Extracted material section start
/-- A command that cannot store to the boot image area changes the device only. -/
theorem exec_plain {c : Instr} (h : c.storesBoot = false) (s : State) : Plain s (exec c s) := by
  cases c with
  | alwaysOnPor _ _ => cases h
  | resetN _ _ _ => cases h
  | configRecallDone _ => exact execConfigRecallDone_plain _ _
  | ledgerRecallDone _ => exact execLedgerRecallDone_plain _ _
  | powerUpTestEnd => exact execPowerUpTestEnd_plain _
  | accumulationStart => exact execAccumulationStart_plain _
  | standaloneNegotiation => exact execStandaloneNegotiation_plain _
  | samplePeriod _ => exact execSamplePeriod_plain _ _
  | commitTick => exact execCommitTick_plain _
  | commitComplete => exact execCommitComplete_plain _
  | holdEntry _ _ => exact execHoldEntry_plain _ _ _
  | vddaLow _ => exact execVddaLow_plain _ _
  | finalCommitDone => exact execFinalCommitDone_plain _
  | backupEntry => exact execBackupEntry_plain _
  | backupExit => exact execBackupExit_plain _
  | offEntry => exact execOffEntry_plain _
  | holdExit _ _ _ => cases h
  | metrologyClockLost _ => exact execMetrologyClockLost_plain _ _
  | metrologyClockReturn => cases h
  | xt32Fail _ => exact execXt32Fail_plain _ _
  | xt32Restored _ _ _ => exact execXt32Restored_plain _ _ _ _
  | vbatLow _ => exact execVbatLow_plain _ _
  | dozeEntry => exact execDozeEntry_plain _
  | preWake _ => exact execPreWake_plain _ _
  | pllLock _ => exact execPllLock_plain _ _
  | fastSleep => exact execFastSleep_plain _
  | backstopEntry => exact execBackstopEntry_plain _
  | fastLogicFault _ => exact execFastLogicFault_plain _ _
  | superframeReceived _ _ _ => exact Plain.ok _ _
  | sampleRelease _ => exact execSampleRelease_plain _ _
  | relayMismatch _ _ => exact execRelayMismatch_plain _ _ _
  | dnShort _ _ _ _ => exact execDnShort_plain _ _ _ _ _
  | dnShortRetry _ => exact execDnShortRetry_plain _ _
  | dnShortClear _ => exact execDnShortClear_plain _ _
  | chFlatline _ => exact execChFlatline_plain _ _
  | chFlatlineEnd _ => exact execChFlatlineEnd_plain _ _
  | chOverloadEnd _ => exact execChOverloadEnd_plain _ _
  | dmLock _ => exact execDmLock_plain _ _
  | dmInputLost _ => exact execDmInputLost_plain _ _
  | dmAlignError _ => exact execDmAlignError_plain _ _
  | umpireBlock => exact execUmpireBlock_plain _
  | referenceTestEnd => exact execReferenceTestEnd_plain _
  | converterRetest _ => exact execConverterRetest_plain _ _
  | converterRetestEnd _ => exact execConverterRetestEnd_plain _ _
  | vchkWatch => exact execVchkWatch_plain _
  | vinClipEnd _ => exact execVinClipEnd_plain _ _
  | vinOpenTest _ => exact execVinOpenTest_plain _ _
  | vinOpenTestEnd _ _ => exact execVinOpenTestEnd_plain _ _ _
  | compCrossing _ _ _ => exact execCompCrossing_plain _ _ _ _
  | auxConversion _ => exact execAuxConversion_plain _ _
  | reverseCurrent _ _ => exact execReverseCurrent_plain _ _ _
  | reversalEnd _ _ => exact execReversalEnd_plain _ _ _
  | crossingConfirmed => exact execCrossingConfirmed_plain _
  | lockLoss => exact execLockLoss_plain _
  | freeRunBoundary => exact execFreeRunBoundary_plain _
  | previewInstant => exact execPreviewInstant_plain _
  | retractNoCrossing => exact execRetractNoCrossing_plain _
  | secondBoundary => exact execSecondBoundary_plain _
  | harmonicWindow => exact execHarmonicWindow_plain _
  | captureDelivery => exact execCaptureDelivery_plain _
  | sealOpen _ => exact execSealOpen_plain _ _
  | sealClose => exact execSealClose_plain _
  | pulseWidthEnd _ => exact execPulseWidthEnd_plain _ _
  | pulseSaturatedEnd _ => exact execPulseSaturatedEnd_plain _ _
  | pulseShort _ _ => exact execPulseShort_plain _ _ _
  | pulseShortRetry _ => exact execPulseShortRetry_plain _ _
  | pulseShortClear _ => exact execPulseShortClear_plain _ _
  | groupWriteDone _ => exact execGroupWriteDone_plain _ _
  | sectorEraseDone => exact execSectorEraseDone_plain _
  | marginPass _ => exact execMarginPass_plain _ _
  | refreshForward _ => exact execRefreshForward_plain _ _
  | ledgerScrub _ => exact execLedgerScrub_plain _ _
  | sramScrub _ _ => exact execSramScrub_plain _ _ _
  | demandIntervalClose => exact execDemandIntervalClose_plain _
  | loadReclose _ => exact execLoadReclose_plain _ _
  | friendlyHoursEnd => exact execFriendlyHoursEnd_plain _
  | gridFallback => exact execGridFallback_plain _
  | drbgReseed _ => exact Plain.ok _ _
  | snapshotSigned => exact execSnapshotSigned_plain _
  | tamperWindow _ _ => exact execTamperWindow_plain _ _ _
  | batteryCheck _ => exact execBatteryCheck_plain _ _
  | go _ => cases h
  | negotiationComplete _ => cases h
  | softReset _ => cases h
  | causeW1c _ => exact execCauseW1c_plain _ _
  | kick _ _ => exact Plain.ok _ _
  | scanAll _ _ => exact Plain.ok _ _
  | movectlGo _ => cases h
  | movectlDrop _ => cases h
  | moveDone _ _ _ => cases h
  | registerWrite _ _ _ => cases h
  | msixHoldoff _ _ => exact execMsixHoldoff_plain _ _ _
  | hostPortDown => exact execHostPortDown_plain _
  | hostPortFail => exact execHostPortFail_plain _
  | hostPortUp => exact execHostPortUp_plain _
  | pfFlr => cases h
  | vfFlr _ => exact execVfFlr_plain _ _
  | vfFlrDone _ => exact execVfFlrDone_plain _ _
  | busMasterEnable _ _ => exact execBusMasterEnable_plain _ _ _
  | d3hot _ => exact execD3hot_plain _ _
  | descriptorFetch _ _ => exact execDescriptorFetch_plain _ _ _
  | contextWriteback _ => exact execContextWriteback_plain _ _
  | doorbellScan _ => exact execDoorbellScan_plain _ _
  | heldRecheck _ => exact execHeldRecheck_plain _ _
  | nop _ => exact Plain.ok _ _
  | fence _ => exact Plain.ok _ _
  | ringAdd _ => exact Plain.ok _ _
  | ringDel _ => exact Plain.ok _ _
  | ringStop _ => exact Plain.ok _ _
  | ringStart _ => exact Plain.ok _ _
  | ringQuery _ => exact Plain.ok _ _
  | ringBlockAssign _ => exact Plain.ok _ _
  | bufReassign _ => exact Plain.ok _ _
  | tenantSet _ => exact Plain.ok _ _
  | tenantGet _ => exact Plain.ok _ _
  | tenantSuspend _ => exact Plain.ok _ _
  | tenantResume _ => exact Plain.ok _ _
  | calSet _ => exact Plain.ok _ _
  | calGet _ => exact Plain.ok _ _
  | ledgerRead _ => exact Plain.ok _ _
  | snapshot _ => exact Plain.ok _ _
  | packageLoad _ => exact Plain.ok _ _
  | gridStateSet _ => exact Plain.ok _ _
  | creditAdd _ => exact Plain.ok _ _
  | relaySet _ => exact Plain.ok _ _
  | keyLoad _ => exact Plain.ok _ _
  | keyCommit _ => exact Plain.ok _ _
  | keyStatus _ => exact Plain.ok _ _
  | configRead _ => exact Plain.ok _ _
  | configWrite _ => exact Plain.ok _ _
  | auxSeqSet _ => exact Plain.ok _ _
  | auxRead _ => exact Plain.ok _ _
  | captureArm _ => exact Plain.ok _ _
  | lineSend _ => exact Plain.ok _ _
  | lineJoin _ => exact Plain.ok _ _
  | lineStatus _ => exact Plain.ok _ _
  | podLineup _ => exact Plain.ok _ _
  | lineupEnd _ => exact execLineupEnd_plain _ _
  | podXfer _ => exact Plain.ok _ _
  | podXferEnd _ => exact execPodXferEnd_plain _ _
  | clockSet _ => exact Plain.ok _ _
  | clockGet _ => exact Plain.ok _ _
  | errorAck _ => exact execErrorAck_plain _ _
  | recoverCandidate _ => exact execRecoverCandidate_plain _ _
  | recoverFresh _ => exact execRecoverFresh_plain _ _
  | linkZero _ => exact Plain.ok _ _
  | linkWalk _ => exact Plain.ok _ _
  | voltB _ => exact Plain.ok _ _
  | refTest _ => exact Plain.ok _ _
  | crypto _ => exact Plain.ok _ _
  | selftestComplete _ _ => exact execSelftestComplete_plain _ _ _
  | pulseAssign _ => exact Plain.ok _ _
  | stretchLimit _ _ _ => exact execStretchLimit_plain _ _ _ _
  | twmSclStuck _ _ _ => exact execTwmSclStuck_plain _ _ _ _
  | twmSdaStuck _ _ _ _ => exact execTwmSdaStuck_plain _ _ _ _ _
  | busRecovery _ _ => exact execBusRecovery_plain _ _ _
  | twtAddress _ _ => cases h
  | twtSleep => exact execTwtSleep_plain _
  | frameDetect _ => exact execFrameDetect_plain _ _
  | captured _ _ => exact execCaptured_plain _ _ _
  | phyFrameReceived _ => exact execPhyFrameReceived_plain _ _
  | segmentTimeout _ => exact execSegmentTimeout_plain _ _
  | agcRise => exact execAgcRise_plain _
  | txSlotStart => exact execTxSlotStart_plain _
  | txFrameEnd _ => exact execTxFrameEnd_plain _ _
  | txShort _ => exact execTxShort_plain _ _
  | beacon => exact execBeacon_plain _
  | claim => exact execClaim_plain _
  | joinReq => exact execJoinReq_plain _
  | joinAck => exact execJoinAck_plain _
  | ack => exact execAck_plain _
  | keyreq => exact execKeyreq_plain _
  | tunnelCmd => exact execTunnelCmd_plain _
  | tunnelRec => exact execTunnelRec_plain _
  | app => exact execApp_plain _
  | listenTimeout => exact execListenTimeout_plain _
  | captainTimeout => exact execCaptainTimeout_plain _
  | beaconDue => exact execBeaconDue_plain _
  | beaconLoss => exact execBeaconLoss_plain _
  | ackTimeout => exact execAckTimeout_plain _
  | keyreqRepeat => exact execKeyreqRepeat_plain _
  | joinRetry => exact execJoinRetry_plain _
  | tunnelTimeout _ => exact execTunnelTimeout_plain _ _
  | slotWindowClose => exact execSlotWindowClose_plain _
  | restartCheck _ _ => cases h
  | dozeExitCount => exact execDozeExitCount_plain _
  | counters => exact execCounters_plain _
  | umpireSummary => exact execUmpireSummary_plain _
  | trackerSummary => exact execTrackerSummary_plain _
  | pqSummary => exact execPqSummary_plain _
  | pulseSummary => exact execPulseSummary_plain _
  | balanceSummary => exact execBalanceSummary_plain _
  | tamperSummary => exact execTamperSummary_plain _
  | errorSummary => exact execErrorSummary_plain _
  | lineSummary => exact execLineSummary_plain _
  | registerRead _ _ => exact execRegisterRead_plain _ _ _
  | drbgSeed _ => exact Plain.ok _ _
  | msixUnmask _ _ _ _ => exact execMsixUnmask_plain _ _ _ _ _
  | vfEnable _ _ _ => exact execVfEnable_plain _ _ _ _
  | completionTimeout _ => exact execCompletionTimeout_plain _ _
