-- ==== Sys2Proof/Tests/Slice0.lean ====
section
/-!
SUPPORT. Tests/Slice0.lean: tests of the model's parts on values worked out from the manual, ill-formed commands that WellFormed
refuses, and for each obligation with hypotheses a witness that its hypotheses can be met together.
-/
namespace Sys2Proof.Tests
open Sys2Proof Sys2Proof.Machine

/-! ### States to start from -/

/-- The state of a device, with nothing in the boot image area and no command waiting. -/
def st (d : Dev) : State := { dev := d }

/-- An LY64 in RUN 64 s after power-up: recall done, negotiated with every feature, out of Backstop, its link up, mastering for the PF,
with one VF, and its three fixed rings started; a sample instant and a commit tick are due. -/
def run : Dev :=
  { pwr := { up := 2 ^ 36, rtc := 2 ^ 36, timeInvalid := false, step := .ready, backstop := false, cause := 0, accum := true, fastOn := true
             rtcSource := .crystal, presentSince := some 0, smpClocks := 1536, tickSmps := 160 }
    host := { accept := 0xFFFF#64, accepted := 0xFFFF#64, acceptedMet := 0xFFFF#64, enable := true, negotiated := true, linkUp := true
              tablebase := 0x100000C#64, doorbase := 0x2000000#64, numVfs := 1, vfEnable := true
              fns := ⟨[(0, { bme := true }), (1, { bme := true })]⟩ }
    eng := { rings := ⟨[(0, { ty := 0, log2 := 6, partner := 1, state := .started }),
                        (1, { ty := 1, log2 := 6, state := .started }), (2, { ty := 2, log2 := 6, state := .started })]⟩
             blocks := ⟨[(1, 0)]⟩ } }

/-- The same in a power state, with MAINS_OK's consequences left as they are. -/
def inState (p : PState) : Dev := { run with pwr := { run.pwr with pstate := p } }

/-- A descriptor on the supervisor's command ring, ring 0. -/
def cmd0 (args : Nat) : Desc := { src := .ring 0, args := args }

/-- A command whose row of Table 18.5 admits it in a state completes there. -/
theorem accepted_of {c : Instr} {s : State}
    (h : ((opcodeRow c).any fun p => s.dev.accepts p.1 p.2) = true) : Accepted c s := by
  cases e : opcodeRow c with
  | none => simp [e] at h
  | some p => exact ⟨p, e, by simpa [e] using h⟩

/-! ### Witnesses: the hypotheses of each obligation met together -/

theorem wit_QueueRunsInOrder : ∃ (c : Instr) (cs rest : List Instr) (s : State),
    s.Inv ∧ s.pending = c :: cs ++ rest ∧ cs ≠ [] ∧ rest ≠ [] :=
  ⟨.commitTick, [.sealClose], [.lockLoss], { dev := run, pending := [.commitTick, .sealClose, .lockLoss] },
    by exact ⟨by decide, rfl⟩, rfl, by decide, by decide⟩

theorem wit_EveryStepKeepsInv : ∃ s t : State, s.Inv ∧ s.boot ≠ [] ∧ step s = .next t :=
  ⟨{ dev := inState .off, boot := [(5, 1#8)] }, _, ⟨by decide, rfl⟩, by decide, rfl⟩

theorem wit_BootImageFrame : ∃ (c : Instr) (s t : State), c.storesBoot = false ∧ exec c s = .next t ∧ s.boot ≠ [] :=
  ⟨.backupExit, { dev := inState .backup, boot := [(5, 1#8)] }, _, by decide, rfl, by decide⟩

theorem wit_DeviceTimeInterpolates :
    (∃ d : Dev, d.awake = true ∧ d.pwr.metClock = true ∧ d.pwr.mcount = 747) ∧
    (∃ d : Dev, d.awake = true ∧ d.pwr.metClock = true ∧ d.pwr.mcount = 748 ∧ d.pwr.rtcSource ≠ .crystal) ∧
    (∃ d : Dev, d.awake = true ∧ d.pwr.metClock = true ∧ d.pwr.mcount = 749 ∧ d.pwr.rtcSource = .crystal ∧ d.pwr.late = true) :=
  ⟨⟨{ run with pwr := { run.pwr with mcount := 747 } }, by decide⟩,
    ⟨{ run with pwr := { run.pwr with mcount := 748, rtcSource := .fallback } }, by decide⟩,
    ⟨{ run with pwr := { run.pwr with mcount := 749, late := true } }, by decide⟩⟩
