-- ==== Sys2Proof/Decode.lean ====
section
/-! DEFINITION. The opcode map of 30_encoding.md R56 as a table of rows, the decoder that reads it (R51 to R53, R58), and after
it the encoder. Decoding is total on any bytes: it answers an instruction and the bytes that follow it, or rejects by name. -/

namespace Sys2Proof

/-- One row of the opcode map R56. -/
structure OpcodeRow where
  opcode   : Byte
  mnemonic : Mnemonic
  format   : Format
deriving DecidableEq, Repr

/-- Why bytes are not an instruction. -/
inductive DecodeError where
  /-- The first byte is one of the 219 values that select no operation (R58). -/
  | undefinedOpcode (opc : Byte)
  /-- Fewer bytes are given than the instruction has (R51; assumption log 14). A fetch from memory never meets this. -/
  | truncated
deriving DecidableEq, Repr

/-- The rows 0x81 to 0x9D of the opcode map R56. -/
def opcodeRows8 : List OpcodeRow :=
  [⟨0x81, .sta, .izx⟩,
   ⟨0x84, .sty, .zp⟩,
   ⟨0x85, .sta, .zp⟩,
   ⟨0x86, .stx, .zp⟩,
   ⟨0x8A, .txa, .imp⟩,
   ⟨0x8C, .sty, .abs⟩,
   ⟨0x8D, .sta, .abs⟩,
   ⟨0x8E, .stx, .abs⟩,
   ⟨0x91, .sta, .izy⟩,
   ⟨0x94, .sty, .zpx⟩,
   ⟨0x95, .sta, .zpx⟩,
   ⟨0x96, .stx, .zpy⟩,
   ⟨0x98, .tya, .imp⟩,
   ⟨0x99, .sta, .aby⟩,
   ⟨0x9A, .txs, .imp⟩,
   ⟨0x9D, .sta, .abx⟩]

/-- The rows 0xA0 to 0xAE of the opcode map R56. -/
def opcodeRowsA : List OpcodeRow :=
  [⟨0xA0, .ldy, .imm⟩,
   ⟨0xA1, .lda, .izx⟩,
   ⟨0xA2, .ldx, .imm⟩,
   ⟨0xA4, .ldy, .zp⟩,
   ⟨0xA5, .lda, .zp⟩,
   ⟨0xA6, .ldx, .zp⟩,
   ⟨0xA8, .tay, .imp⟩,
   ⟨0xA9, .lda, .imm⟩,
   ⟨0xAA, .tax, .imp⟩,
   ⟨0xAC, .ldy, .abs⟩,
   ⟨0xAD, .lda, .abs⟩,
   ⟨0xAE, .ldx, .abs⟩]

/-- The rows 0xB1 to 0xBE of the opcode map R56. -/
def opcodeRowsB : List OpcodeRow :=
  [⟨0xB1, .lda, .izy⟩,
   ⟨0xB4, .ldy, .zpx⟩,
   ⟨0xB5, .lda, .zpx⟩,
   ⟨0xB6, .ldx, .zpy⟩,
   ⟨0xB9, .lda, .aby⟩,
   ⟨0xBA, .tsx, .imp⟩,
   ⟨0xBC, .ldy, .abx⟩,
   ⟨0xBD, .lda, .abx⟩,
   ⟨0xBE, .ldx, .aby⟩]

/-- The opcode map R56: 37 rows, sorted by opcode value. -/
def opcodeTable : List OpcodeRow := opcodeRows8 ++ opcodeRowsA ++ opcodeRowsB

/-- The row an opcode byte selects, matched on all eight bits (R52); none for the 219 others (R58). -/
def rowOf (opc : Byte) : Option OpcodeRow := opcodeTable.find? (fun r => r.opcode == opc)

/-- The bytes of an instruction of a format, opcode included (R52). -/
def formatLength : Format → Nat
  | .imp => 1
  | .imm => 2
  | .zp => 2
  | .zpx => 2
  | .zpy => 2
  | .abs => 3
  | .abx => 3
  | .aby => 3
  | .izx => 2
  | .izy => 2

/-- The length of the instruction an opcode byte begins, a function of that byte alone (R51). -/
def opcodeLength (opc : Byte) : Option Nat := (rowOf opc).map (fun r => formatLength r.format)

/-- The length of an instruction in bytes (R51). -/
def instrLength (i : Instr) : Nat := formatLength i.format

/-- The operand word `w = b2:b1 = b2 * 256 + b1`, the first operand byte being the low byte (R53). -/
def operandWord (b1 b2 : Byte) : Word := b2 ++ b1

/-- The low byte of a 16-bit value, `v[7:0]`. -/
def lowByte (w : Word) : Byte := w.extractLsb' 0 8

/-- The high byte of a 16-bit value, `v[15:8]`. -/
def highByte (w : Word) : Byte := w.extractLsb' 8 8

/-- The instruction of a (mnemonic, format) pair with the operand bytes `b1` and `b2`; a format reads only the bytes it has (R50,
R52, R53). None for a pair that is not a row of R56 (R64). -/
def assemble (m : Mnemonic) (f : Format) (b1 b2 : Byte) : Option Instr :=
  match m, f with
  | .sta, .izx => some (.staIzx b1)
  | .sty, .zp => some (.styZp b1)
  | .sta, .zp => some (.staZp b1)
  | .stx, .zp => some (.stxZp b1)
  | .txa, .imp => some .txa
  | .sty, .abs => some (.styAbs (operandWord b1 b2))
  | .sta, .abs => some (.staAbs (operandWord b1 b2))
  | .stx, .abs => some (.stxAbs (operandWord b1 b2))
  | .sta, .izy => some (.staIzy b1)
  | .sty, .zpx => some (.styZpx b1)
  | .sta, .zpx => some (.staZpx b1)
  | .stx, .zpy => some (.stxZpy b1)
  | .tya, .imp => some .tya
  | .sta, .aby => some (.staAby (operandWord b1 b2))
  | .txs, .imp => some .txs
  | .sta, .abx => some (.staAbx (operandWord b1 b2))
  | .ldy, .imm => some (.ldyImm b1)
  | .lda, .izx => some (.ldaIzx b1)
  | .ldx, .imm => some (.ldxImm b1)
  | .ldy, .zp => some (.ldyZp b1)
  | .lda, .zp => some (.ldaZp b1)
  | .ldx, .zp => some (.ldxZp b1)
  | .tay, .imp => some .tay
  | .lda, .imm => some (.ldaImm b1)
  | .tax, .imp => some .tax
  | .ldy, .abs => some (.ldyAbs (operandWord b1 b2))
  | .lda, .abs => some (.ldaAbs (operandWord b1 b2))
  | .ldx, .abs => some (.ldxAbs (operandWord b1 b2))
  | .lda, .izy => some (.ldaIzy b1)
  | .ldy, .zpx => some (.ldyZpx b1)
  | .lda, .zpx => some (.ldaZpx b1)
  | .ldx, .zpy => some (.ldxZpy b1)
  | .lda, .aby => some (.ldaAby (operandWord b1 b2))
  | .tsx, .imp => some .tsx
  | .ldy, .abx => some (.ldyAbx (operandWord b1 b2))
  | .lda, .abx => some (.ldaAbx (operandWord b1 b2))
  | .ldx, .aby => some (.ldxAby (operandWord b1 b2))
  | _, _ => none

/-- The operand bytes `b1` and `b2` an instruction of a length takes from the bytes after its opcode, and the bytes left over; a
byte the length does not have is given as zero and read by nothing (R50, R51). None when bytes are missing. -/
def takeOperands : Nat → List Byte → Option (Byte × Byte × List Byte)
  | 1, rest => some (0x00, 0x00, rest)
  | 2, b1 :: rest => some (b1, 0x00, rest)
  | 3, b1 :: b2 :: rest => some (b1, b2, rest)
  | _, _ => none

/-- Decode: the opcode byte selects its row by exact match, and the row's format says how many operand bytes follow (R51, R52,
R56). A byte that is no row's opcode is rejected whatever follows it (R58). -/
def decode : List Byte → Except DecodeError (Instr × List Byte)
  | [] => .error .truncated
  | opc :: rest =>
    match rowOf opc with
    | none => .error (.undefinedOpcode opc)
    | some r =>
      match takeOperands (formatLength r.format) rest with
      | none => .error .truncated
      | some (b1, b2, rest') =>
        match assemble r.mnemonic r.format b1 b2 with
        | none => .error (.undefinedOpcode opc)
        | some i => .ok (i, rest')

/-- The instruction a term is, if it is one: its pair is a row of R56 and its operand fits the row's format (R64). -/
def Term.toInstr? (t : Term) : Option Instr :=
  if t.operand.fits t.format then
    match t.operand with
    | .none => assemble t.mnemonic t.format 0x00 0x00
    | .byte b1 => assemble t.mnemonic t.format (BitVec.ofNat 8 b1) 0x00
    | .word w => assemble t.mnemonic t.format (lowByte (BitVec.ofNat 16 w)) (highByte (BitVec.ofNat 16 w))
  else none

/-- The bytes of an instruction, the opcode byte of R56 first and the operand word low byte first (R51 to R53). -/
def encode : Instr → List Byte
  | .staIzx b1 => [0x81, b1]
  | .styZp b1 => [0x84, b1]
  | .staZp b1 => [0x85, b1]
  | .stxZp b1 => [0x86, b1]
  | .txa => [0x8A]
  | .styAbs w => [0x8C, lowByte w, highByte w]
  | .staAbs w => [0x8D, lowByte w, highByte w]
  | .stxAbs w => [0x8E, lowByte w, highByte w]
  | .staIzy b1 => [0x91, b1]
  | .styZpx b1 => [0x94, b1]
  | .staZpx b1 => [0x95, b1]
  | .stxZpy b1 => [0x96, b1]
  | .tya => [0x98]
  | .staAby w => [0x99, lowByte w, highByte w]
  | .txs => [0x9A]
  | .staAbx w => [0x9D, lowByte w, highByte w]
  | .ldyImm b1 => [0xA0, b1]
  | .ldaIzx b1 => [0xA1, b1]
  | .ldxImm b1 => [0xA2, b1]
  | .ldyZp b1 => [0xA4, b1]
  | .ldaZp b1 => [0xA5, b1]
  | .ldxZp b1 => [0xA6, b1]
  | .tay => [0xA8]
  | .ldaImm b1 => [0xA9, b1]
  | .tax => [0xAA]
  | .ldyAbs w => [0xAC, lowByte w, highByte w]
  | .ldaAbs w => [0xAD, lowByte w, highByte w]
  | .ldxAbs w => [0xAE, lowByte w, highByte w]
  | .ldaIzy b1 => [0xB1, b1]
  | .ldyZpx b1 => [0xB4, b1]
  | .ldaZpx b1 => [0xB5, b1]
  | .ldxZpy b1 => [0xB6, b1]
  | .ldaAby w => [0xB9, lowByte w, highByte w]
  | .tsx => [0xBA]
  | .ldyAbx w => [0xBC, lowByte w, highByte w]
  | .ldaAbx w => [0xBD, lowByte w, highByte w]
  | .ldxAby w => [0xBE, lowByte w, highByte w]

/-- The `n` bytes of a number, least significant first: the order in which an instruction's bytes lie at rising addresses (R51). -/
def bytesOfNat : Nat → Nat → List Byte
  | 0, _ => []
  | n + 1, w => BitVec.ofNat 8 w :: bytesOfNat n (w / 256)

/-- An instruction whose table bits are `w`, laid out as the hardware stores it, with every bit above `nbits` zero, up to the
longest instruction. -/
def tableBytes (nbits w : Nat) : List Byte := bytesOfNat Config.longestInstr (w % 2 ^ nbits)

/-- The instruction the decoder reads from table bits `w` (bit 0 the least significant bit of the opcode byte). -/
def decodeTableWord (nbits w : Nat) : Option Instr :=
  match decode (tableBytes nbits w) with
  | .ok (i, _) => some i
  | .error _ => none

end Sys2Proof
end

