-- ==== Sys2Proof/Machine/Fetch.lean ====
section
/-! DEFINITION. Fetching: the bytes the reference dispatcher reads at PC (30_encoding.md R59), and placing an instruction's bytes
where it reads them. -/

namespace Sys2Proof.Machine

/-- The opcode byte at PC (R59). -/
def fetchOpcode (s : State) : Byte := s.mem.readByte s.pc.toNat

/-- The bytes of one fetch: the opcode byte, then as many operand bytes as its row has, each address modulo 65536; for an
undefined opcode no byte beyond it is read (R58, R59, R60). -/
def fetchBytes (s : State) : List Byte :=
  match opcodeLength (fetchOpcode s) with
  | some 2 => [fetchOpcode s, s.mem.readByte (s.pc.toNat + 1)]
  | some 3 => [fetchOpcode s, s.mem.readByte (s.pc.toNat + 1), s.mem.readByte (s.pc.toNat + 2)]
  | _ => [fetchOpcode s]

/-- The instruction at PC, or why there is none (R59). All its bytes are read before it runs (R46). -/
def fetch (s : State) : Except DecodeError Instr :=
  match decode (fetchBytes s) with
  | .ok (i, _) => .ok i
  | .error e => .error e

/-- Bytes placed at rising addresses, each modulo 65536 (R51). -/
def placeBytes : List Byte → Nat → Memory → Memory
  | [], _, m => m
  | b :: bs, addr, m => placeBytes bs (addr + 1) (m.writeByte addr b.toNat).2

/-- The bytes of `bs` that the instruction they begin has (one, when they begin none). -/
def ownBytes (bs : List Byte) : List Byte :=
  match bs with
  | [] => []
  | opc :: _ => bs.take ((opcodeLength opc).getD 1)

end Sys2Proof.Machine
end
Extracted material section end
Lines of the material may hold the string "DecodeError". Copy each one that does.

inductive DecodeError where
def decode : List Byte → Except DecodeError (Instr × List Byte)
def fetch (s : State) : Except DecodeError Instr :=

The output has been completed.